▶ Assigned task
Below are lines of data; restate word for word those running from the line containing "let s := match s.red.svc with" to the line containing "if r = 5 then", inclusive, and no others.

▶ Task data
/-! ## Checkpoints (R392, R393, R397)

A copy of the escrow is a list of words. DESIGN CHOICE (log 20): x1 to x31, pc and CSRs from word 0, the region registers in words 250 to 253,
the check word in word 255, and from word 256 the regions one after another. -/

/-- The words of a region that a checkpoint holds: those outside the staging area, which the cores cannot reach (14 R433). -/
def rgnLen (rgn : Word) : Nat := min (16 * fieldGet rgn 16 9) ((0x300000 - 64 * fieldGet rgn 0 16) / 4)

def State.rgnWords (s : State) (rgn : Word) : List Word := (List.range (rgnLen rgn)).map fun i => s.sramWord (64 * fieldGet rgn 0 16 + 4 * i)

/-- A list of n words: what it does not hold is 0. -/
def padTo (n : Nat) (l : List Word) : List Word := (l ++ List.replicate n 0).take n

/-- A copy's registers and counter CSRs as a checkpoint holds them. -/
def archWords (regs : List Word) (q : CsrS) (cause : Nat) : List Word :=
  padTo coreWords regs ++ [BitVec.ofNat 32 (q.cyc / 32), BitVec.ofNat 32 (q.cyc / 32 / 2 ^ 32), BitVec.ofNat 32 q.inst,
    BitVec.ofNat 32 (q.inst / 2 ^ 32), q.cen, q.inh, BitVec.ofNat 32 cause]

/-- The words of a slot's checkpoint, with a check word. -/
def State.ckptWords (s : State) (w : Nat) (arch : List Word) (check : Word) : List Word :=
  let rgns := (List.range 4).map fun r => s.rd (RED_WS_RGN w r)
  padTo 250 arch ++ rgns ++ [0, check] ++ rgns.flatMap s.rgnWords

/-- The CRC-32 of a checkpoint's words, its check word aside. -/
def ckptCrc (l : List Word) : Word := BitVec.ofNat 32 (crc32 (l.take 255 ++ l.drop 256))

/-- The check word of a copy verifies. -/
def State.ckptOk (s : State) (w c : Nat) : Bool :=
  let l := sget (fun _ => []) s.escrow (2 * w + c)
  dword l 255 == ckptCrc l

def ckptGood (w c : Nat) : FieldRef := if c = 0 then RED_WS_CKPT__GOOD_A w else RED_WS_CKPT__GOOD_B w

/-- Write a checkpoint of a slot into a copy, newest and good. -/
def ckptWrite (w c : Nat) (arch : List Word) (s : State) : State :=
  let l := s.ckptWords w arch 0
  let s := { s with escrow := sset (fun _ => []) s.escrow (2 * w + c) (s.ckptWords w arch (ckptCrc l)) }
  (s.putB (ckptGood w c) true).put (RED_WS_CKPT__NEWEST w) c

/-- A checkpoint taken by a pair: into the copy that is not the newest; one that a mismatch ends before its check word leaves that
copy bad, and the older one newest. -/
def ckptTake (n : Nat) (whole : Bool) (s : State) : State :=
  match s.slotOf n with
  | none => s
  | some w =>
    let c := 1 - s.get (RED_WS_CKPT__NEWEST w)
    let p := s.cp n
    let arch := archWords p.regs p.csr p.cause
    if whole then (ckptWrite w c arch s).put (RED_WS_CKPT__COUNT w) (s.get (RED_WS_CKPT__COUNT w) + 1)
    else
      let old := dword (sget (fun _ => []) s.escrow (2 * w + c)) 255
      { s with escrow := sset (fun _ => []) s.escrow (2 * w + c) (s.ckptWords w arch old) }.putB (ckptGood w c) false

/-- The regions of a checkpoint, as byte address and words. -/
def ckptRegions (l : List Word) : List (Nat × List Word) :=
  let len := fun r => rgnLen (dword l (250 + r))
  (List.range 4).map fun r => (64 * fieldGet (dword l (250 + r)) 0 16,
    padTo (len r) (l.drop (256 + ((List.range r).map len).sum)))

/-- The counter CSRs of a checkpoint. -/
def ckptCsr (l : List Word) : CsrS :=
  let w := fun i => (dword l (coreWords + i)).toNat
  { cyc := 32 * (w 0 + 2 ^ 32 * w 1), inst := w 2 + 2 ^ 32 * w 3, cen := dword l (coreWords + 4), inh := dword l (coreWords + 5) }

/-- A copy's regions go back to shared SRAM, and its registers to the pair, whose caches are invalidated. -/
def ckptApply (w c n : Nat) (s : State) : State :=
  let l := sget (fun _ => []) s.escrow (2 * w + c)
  let s := (ckptRegions l).foldl (fun s r => s.sramWrWords r.1 r.2) s
  s.upCp n fun x => { x with regs := l.take coreWords, csr := ckptCsr l, cause := (dword l (coreWords + 6)).toNat, cache := none }

/-- Restore a slot's checkpoint for a pair: the newest copy, else the other where it is good, else device-SAFE. A copy is good where
its check word verifies, and no error that the operand reports stands in it. Answers whether a copy was restored. -/
def ckptRestore (w n : Nat) (newestOk otherOk : Bool) (s : State) : State × Bool :=
  let c := s.get (RED_WS_CKPT__NEWEST w)
  if s.on (ckptGood w c) && newestOk && s.ckptOk w c then (ckptApply w c n s, true)
  else
    let s := s.putB (ckptGood w c) false
    if s.on (ckptGood w (1 - c)) && otherOk && s.ckptOk w (1 - c) then
      (ckptApply w (1 - c) n ((unitRecord 0x06 1 0 n s).put (RED_WS_CKPT__NEWEST w) (1 - c)), true)
    else (faultRecord 0x06 5 1 0 n (s.putB (ckptGood w (1 - c)) false), false)

/-- A restoration of a slot counts in KRST (R398). -/
def krstCount (w : Nat) (s : State) : State := s.upRed fun r => { r with krst := r.krst.set w ((r.krst.getD w 0 + 1) % 2 ^ 16) }

/-- The slot has been restored on a pair, which now executes and waits for its first full window. -/
def pairResume (n w heir : Nat) (s : State) : State :=
  ((krstCount w s).put (RED_CP_STAT__STATE n) 0).upCp n fun c =>
    { c with rs := 0, first := true, heirOf := heir, buf := [], grp := [], kgrp := false, fed := [] }

/-! ## Mismatch, restart and takeover (R394 to R396) -/

/-- The held writes of a pair and its open group are discarded. -/
def pairDrop (n : Nat) (s : State) : State := s.upCp n fun c => { c with buf := [], grp := [], kgrp := false, fed := [] }

/-- A pair is marked unusable. -/
def pairUnusable (n : Nat) (s : State) : State :=
  let s := markOut 1 n (s.put (RED_CP_STAT__STATE n) 6)
  pairsShow (s.when (s.get (slotPair 4) == n) fun s => s.put (slotPair 4) 7)

/-! ## Service actions (R416, R417) -/

/-- A step of the running service action, and of the descriptor that waits for it. -/
def svcStep (s : State) : State :=
  let s := s.bump RED_SVC_STAT__STEPS
  match s.red.svcCtx with
  | some c => stepDone c 1 s
  | none => s

/-- The completion code of a RESULT (R417). -/
def svcCode (r : Nat) : Nat := [0, 3, 4, 4, 8, 6].getD r 0

/-- A unit that UNIT_OUT and REJOIN name exists. -/
def unitOk (ut unit : Nat) : Bool :=
  (ut == 1 && unit < 5) || ((ut == 2 || ut == 8) && unit < 2) || (ut == 3 && unit / 16 < 2 && unit % 16 < 9) || (ut == 7 && unit < 36) ||
    (ut == 12 && unit < 128)

/-- The code and unit of a service action exist. -/
def svcOk (code ut unit : Nat) : Bool :=
  match code with
  | 1 => unitOk ut unit
  | 2 => unitOk ut unit || (ut == 9 && unit == 0)
  | 3 => (ut != 12 && unitOk ut unit) || (ut == 9 && unit == 0) || (ut == 4 && unit < 8192) || (ut == 5 && unit < 512) || (ut == 6 && unit < 144)
  | 4 => unit ≤ 3
  | 5 => unit < 4
  | 6 => true
  | _ => false

/-- The first operand of SERVICE that its code's table refuses: the code, the unit type or the unit (04 R104). -/
def svcBad (code ut : Nat) : Nat := if code = 0 ∨ 6 < code then 1 else if code ≤ 3 ∧ !svcOk code ut 0 then 2 else 3

/-- A unit in step 2 of its rejoin shows that it rejoins, or that it is out of service again (R290, R411, R419). -/
def rejoinShow (ut unit : Nat) (shadow : Bool) (s : State) : State :=
  if ut = 1 then
    if shadow then pairsShow (s.put (RED_CP_STAT__STATE unit) 3)
    else pairsShow (s.when (s.cpState unit == 3) fun s => s.put (RED_CP_STAT__STATE unit) 7)
  else if ut = 2 then
    if shadow then s.put (RED_CE_STAT__STATE unit) 3
    else s.when (s.get (RED_CE_STAT__STATE unit) == 3) fun s => s.put (RED_CE_STAT__STATE unit) 1
  else if ut = 7 then
    (if shadow then s.put (fpStat unit) 3 else s.when (s.get (fpStat unit) == 3) fun s => s.put (fpStat unit) 2).putB FM_STATUS__SHADOW shadow
  else s

/-- The service action ends; a unit in shadow is out of service again. The stop cause of a skipped rotation is open: no stop has come. -/
def svcEnd (r : Nat) (s : State) : State :=
  let s := (s.put RED_SVC_STAT__RESULT r).putB RED_SVC_STAT__BUSY false
  let s := match s.red.svc with
    | some (2, ut, unit) => rejoinShow ut unit false s
    | _ => s
  let s := match s.red.svcCtx with
    | some c =>
      if r = 5 then descDone c 6 (s.fresh.1 % 256) s.fresh.2
      else descDone c (svcCode r) (match r, s.red.svc with | 1, some (k, ut, _) => svcBad k ut | _, _ => r) s
    | none => s
  s.upRed fun q => { q with svc := none, svcCtx := none, svcRot := false, shadow := 0 }

/-- A write of RED_SVC while no action runs. -/
def svcStart (code ut unit : Nat) (ctx : Option Nat) (s : State) : State :=
  let s := (s.put RED_SVC_STAT__STEPS 0).put RED_SVC_STAT__RESULT 0
  let s := s.upRed fun r => { r with svc := some (code, ut, unit), svcCtx := ctx }
  if svcOk code ut unit then s.putB RED_SVC_STAT__BUSY true else svcEnd 1 s

/-- The unit that the running action of a code names. -/
def State.svcUnit (s : State) (code : Nat) : Option (Nat × Nat) :=
  match s.red.svc with
  | some (k, ut, unit) => if k = code then some (ut, unit) else none
  | none => none

/-! ## Units that return (R411, R412) -/

/-- Usable lanes of an engine, and whether its spare is free. -/
def State.lanesOk (s : State) (e : Nat) : Nat := ((List.range 9).filter fun l => nbit (s.get (RED_CE_STAT__LANE_OK e)) l).length
def State.spareFree (s : State) (e : Nat) : Bool := nbit (s.get (RED_CE_STAT__LANE_OK e)) 8 && s.get (RED_CE_STAT__SPARE_FOR e) == 15

/-- Channels that stopped for want of a converter take the reserves there are (R408; log 57). -/
def convServe (s : State) : State :=
  s.each s.red.noConv fun k s =>
    match (List.range 36).find? fun p => s.get (fpStat p) == 1 with
    | some p => s.when (s.on (FM_CH_CFG__EN k)) (xbarMove k p)
    | none => s

/-- A unit takes its work back, or becomes the spare or reserve. -/
def unitServe (ut unit : Nat) (s : State) : State :=
  let s := s.upRed fun r => { r with outs := r.outs.filter fun u => u != (ut, unit) }
  if ut = 1 then pairReserve unit s
  else if ut = 2 then s.put (RED_CE_STAT__STATE unit) 0
  else if ut = 3 then
    let e := unit / 16
    let s := s.putBit (RED_CE_STAT__LANE_OK e) (unit % 16) true
    let s := s.when (s.get (RED_CE_STAT__SPARE_FOR e) == unit % 16) fun s => s.put (RED_CE_STAT__SPARE_FOR e) 15
    s.put (RED_CE_STAT__LANES e) (min 8 (s.lanesOk e))
  else if ut = 7 then
    let s := s.put (fpStat unit) 1
    let s := match s.red.homes.find? fun h => h.1 == unit with
      | some (_, k) =>
        let s := s.upRed fun r => { r with homes := r.homes.filter fun h => h.1 != unit }
        s.when (s.on (FM_CH_CFG__EN k) || s.get (FM_CH_STATUS__FP k) == unit) (xbarMove k unit)
      | none => s
    convServe s
  else if ut = 8 then pmPower (pmStatus (s.put (pxState unit) 0))
  else if ut = 9 then dmaReturn (s.upRed fun r => { r with unus := r.unus.filter fun u => u != (9, 0) })
  else
    let s := s.putBit (winCopies (unit / 4) (nbit unit 1)) (unit % 2) true
    s.each (List.range 8) updateSafHold
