-- ==== Sys2Proof/Machine/Hosts.lean ====
section
/-! DEFINITION. Host ports: links and their loss, configuration requests, and the transfer of stewardship (03 R75 to
R77, R91, R95, R96). -/

namespace Sys2Proof.Machine

/-- An event of a port: its bit of HP_EVENT and its source. -/
def hpEvent (f : FieldRef) (p src : Nat) (s : State) : State := raiseFree src p (s.putBit f p true)

/-! ## Stewardship (R91) -/

/-- A pending transfer is abandoned, unless its commit is under way. -/
def xferAbandon (s : State) : State :=
  if !s.on HP_STEWARD__XFER_PENDING || s.vqHas 160 then s
  else
    let s := (s.putB HP_STEWARD__XFER_PENDING false).putB HP_STEWARD__XFER_FAIL true
    raiseFree 8 0 (s.putB HP_EVENT__STEWARD_CHANGED true)

/-- A write of HP_STEWARD_XFER by the steward; the link of the target is up. -/
def xferWrite (target : Nat) (go : Bool) (s : State) : State :=
  if !go then s
  else
    let s := xferAbandon s
    (s.putB HP_STEWARD__XFER_PENDING true).put HP_STEWARD__XFER_TARGET target

/-- A write of HP_STEWARD_ACCEPT by the target: the new steward is committed; its commit clears XFER_PENDING. -/
def xferAccept (p : Nat) (s : State) : State :=
  if s.on HP_STEWARD__XFER_PENDING && s.get HP_STEWARD__XFER_TARGET == p && !s.vqHas 160 then vqPush 160 (BitVec.ofNat 32 p) none s else s

/-- STEWARD_XFER_TIMEOUT: 1 s has passed; a commit under way decides the transfer. -/
def execStewardXferTimeout (s : State) : Host.Outcome State Fault Refusal :=
  .next (xferAbandon s)

/-! ## Losing a host (R95, R96) -/

/-- LOSS_ACT of an axis. -/
def lossAct (a : Nat) (s : State) : State :=
  let act := s.get (HP_OWN_AX__LOSS_ACT a)
  if s.axState a = 5 ∨ s.axState a = 6 ∨ act = 0 then s
  else if act = 1 then setpointWrite a 0 s
  else enterSafe a 8 false s

/-- The MSI-X table, the PBA and the vectors' counts of a port return to reset. -/
def msixClear (p : Nat) (s : State) : State :=
  { s with msix := s.msix.filter fun e => e.1 / 256 != p, pba := s.pba.filter fun e => e.1 / 64 != p,
           vecPend := s.vecPend.filter fun e => e.1 / 64 != p }

/-- A flush of the memory of host p that a descriptor waits for is treated as failed (R95 t1, 04 R120). -/
def flushFail (p c : Nat) (s : State) : State :=
  match (s.ctx c).exec with
  | some e => if e.port = p ∧ e.flush ≠ 0 then descDone c 5 0 (s.upExec c fun q => { q with flush := 0 }) else s
  | none => s

/-- Host p is lost: its port stops, and what happens to the port is latched in its sources, its own events too (R95). -/
def hostLoss (p : Nat) (kind : LossKind) (s : State) : State :=
  let s := s.when (kind == .perst) fun s => s.upPort p fun q => { q with perst := true, training := false }
  if !s.on (HP_LINK__UP p) then s
  else
    let hot := kind == .hotReset || kind == .flr
    let s := s.when (kind != .flr) fun s =>
      ((s.putB (HP_LINK__UP p) false).put (HP_LINK__SPEED p) 0).upPort p fun q =>
        { q with training := kind != .perst && s.on (HP_CFG__EN p) }
    let s := ((s.putB (HP_LINK__BME p) false).put (HP_LINK__DSTATE p) 0).put (HP_LINK__LPM p) 0
    let s := msixClear p (s.upPort p fun q => { q with mse := false, cfg := {}, wbHeld := [] })
    let s := s.upSys fun y => { y with held := y.held.filter fun h => h.1 != p }
    let s := s.putB (EV_RING_CFG__EN p) false
    let s := if hot then hpEvent HP_EVENT__HOT_RESET p 5 (s.bump (HP_RESETCNT__HOT p))
      else hpEvent HP_EVENT__LINK_DOWN p 4 (s.bump (HP_RESETCNT__DOWN p))
    let s := s.each (List.range 256) fun c s => s.when (s.ctxOwner c == p && (s.on (HP_CTX_CTRL__EN c) || (s.ctx c).stop != 0)) (ctxStopReq c 3)
    let s := s.each (s.ctxs.map (·.1)) (flushFail p)
    let s := dmaHostLoss p s
    let s := s.each (List.range 8) fun a s => s.when (s.axOwner a == p) (lossAct a)
    s.when (s.steward == p || s.get HP_STEWARD__XFER_TARGET == p) xferAbandon

/-- HOST_LOSS. -/
def execHostLoss (p : Fin 4) (kind : LossKind) (s : State) : Host.Outcome State Fault Refusal := .next (hostLoss p.val kind s)

/-- LINK_UP: an enabled port that trains; in SLEEP, in COAST-WATCH and during a descent no link comes up (02 R59). -/
def execLinkUp (p : Fin 4) (speed : Fin 4) (s : State) : Host.Outcome State Fault Refusal :=
  .next <|
    let p := p.val
    if !(s.port p).training || (s.port p).perst || !s.on (HP_CFG__EN p) || speed.val = 0 || !s.awake || s.on PWR_STATE__DESCENDING then s
    else
      let s := (s.putB (HP_LINK__UP p) true).put (HP_LINK__SPEED p) speed.val
      hpEvent HP_EVENT__LINK_UP p 3 (s.upPort p fun q => { q with training := false, wakeN := false })

/-- HPp_PERST_N rises: the port trains once the fast clocks have started, and a port with its link down wakes the
device (02 R62, R69). -/
def execPerstNDeassertion (p : Fin 4) (s : State) : Host.Outcome State Fault Refusal :=
  .next <|
    let p := p.val
    if !(s.port p).perst then s
    else
      let s := s.upPort p fun q => { q with perst := false, training := s.on (HP_CFG__EN p) && s.clocksRan }
      s.when ((!s.awake || s.on PWR_STATE__DESCENDING) && !s.on (HP_LINK__UP p)) (wake 0)

/-- A committed HP_CFG takes effect: a disabled port holds its link down, an enabled one trains. -/
def portCfg (p : Nat) (s : State) : State :=
  if !s.on (HP_CFG__EN p) then (hostLoss p .linkDown s).upPort p fun q => { q with training := false }
  else if s.on (HP_LINK__UP p) || (s.port p).perst then s
  else s.upPort p fun q => { q with training := s.clocksRan }

end Sys2Proof.Machine
end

▶ Your response
  let s := match s.red.svc with
    | some (2, ut, unit) => rejoinShow ut unit false s
    | _ => s
  let s := match s.red.svcCtx with
    | some c =>
      if r = 5 then descDone c 6 (s.fresh.1 % 256) s.fresh.2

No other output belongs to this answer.